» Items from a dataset
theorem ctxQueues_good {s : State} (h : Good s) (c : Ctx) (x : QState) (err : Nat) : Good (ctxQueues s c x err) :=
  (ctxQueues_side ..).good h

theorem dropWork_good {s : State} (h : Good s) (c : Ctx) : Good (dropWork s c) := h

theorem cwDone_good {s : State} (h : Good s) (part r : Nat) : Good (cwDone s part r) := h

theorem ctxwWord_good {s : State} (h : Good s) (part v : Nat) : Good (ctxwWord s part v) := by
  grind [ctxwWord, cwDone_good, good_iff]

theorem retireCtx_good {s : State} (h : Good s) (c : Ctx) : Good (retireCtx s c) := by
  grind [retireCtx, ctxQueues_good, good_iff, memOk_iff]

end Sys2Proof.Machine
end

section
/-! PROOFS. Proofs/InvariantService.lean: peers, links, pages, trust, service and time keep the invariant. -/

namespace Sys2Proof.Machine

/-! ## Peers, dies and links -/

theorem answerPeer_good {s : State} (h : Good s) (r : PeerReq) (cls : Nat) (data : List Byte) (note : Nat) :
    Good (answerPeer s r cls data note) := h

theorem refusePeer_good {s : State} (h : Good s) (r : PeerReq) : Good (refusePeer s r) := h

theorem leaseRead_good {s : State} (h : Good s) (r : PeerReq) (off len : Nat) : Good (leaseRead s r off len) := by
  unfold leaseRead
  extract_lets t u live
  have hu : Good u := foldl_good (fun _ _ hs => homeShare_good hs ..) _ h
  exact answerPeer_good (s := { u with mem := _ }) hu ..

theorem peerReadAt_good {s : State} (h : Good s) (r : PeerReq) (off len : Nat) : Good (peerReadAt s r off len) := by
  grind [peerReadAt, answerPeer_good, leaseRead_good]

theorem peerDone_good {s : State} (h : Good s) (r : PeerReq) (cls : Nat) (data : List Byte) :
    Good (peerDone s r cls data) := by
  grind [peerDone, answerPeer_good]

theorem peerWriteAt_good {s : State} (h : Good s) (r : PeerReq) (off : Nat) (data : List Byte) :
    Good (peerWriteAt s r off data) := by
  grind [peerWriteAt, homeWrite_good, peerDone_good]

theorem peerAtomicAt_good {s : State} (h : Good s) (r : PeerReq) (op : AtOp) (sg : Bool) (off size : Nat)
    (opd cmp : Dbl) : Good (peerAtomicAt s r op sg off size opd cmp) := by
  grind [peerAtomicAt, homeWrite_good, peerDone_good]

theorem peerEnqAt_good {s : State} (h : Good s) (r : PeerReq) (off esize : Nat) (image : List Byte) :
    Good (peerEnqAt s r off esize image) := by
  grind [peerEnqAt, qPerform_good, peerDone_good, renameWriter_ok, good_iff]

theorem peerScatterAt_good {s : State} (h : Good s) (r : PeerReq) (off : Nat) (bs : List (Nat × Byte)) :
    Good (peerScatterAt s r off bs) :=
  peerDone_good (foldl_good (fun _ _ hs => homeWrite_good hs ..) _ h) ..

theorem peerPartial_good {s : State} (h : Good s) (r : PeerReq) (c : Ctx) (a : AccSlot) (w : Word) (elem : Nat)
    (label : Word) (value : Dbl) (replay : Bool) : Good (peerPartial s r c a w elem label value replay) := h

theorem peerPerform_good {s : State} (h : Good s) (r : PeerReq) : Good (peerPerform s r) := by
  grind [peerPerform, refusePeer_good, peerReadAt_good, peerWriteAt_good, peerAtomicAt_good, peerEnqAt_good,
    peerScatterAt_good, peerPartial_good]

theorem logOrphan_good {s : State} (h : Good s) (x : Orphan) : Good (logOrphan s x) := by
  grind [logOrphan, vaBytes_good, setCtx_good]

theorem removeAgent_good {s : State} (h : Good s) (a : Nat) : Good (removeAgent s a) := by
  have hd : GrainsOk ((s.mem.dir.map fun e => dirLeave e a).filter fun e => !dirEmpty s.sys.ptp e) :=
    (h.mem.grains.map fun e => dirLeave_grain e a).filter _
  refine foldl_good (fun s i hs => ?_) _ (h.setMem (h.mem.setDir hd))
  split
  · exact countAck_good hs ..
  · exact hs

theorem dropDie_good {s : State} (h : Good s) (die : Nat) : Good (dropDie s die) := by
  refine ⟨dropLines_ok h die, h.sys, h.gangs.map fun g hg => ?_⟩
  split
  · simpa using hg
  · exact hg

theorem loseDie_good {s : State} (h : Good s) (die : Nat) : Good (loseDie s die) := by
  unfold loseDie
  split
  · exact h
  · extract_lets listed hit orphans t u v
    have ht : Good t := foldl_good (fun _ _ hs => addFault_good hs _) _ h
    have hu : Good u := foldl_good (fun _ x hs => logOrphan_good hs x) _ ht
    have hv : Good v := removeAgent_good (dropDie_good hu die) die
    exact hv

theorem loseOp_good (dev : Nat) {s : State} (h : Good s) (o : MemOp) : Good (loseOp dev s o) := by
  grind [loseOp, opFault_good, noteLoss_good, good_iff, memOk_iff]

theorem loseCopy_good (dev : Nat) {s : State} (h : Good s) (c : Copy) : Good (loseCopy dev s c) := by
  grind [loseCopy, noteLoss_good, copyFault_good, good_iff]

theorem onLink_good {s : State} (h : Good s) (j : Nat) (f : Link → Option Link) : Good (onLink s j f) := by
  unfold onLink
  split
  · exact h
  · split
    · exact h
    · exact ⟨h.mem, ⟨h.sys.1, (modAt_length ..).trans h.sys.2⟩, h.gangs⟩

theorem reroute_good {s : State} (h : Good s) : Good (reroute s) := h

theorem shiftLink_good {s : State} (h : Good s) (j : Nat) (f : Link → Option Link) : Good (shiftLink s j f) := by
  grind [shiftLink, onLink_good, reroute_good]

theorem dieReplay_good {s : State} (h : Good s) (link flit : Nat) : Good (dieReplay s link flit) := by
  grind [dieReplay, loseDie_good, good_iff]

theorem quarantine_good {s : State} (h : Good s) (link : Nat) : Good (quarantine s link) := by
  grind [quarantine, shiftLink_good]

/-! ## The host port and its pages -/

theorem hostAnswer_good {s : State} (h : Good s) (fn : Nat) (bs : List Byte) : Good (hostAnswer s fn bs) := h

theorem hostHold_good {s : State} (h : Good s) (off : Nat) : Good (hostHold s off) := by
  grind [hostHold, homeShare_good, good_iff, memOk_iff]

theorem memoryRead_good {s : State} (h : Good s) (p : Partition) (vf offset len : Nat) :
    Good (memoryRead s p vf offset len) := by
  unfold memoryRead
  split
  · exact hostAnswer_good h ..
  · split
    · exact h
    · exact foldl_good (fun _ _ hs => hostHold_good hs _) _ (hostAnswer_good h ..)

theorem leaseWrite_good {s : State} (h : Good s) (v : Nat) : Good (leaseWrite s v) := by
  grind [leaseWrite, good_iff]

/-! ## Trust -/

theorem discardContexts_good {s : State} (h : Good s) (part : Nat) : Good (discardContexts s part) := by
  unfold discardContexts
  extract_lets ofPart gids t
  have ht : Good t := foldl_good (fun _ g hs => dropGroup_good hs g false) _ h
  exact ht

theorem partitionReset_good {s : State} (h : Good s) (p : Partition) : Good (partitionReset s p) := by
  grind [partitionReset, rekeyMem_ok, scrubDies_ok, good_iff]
* * *
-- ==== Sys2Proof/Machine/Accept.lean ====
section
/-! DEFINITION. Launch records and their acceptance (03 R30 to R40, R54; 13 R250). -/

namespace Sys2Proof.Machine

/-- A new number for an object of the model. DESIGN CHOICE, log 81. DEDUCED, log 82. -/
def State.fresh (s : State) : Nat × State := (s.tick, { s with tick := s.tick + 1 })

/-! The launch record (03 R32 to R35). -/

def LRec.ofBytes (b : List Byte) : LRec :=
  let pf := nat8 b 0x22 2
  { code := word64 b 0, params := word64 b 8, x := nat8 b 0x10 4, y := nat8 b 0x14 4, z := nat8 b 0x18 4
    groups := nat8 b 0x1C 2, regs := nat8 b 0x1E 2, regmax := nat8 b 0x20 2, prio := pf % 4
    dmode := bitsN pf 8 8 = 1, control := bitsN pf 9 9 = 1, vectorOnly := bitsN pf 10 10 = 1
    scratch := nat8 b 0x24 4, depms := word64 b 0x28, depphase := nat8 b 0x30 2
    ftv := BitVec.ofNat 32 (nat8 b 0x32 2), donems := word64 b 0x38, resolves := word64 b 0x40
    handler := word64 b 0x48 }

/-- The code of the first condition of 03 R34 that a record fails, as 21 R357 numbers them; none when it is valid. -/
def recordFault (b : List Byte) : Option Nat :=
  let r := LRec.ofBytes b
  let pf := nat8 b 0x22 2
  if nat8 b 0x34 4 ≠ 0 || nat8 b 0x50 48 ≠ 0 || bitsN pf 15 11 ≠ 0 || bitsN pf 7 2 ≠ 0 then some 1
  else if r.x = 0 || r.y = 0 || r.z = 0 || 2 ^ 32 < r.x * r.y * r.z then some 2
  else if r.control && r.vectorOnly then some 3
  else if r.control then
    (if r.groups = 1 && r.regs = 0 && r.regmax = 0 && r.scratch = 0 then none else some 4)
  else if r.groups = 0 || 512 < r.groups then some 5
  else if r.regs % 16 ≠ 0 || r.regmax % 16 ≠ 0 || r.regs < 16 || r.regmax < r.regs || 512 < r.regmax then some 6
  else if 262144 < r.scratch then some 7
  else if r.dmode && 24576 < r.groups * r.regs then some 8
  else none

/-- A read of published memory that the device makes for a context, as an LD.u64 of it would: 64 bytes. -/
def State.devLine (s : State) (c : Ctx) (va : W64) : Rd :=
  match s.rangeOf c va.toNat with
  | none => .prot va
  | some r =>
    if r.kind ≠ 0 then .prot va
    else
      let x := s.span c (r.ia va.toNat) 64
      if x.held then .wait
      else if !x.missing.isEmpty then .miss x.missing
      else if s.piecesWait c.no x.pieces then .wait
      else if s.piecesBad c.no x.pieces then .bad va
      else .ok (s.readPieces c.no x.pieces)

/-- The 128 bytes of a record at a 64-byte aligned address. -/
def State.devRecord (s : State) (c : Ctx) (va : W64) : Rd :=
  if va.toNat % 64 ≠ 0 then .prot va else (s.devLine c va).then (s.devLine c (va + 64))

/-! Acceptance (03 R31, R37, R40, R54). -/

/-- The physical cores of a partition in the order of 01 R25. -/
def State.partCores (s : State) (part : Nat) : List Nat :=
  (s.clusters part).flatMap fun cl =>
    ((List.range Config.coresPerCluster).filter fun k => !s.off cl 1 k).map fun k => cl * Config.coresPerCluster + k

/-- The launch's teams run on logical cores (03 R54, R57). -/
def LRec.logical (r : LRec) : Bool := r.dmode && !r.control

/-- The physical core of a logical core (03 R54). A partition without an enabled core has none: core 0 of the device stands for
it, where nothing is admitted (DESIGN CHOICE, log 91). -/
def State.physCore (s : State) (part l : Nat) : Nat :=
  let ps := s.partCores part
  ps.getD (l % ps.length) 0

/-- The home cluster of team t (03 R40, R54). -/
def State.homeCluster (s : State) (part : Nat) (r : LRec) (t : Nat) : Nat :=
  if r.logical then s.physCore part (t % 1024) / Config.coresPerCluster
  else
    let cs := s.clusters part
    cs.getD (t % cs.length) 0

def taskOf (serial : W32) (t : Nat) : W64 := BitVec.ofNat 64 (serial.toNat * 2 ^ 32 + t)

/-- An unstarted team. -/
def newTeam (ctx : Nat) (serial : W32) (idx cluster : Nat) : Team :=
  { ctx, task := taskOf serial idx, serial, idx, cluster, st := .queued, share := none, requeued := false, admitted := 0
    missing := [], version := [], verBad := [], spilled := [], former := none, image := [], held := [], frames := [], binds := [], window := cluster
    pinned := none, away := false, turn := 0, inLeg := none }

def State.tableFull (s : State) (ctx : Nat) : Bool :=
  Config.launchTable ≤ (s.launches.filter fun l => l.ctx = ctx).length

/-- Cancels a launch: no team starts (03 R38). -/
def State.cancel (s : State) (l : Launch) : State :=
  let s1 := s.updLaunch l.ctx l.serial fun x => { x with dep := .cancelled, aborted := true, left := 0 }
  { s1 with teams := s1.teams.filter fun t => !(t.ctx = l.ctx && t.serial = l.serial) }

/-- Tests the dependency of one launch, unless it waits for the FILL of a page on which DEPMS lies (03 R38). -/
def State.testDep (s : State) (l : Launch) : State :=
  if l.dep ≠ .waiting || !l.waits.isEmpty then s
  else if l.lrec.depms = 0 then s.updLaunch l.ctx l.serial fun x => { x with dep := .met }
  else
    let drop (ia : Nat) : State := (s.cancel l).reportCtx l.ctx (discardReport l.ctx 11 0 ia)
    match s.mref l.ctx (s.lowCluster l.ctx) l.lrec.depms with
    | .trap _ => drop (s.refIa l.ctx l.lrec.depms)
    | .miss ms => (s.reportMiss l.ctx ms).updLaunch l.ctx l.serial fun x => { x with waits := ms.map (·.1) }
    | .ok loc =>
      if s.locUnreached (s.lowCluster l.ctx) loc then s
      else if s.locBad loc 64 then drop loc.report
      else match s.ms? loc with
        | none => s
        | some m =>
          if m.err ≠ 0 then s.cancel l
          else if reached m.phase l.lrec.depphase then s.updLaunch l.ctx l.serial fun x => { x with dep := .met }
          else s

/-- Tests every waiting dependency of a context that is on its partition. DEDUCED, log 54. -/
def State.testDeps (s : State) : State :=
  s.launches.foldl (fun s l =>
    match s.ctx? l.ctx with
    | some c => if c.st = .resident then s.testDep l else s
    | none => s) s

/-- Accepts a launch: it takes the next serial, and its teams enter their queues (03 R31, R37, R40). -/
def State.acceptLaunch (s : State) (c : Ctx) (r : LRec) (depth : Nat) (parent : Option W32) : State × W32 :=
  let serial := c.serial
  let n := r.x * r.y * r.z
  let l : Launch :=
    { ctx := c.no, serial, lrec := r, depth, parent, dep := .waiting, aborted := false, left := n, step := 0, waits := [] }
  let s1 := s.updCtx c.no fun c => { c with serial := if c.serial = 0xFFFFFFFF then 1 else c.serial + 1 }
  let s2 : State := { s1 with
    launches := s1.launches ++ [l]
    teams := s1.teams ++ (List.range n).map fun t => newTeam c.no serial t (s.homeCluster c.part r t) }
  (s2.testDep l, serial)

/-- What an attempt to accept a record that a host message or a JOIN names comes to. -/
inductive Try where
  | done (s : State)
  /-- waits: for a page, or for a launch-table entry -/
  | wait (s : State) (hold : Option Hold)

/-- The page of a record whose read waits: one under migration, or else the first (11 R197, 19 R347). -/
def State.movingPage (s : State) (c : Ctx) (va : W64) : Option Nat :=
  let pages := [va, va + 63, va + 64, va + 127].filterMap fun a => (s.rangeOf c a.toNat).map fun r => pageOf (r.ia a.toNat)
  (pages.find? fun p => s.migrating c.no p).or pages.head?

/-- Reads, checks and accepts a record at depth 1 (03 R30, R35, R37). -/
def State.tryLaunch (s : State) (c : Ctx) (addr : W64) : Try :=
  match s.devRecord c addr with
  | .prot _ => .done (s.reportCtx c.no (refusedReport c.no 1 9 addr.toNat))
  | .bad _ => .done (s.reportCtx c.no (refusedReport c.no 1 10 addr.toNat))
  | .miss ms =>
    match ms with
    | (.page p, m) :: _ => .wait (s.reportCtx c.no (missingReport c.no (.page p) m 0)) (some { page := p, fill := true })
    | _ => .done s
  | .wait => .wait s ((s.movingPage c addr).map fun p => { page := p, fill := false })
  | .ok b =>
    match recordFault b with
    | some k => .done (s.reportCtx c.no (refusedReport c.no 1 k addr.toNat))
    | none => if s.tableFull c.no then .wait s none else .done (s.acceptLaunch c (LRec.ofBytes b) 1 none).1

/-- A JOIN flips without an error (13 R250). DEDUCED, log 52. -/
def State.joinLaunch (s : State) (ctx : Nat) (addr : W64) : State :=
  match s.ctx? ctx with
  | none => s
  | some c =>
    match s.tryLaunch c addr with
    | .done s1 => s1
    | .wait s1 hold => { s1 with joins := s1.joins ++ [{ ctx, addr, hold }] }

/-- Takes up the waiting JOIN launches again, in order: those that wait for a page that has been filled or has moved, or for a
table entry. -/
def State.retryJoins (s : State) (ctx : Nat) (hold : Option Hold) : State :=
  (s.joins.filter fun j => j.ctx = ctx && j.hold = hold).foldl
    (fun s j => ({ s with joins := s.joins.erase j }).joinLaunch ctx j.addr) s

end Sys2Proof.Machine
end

» GOAL OF THE EXERCISE
Go through the data and show every line where "CHOICE" occurs.

» RESULT
/-- A new number for an object of the model. DESIGN CHOICE, log 81. DEDUCED, log 82. -/
it, where nothing is admitted (DESIGN CHOICE, log 91). -/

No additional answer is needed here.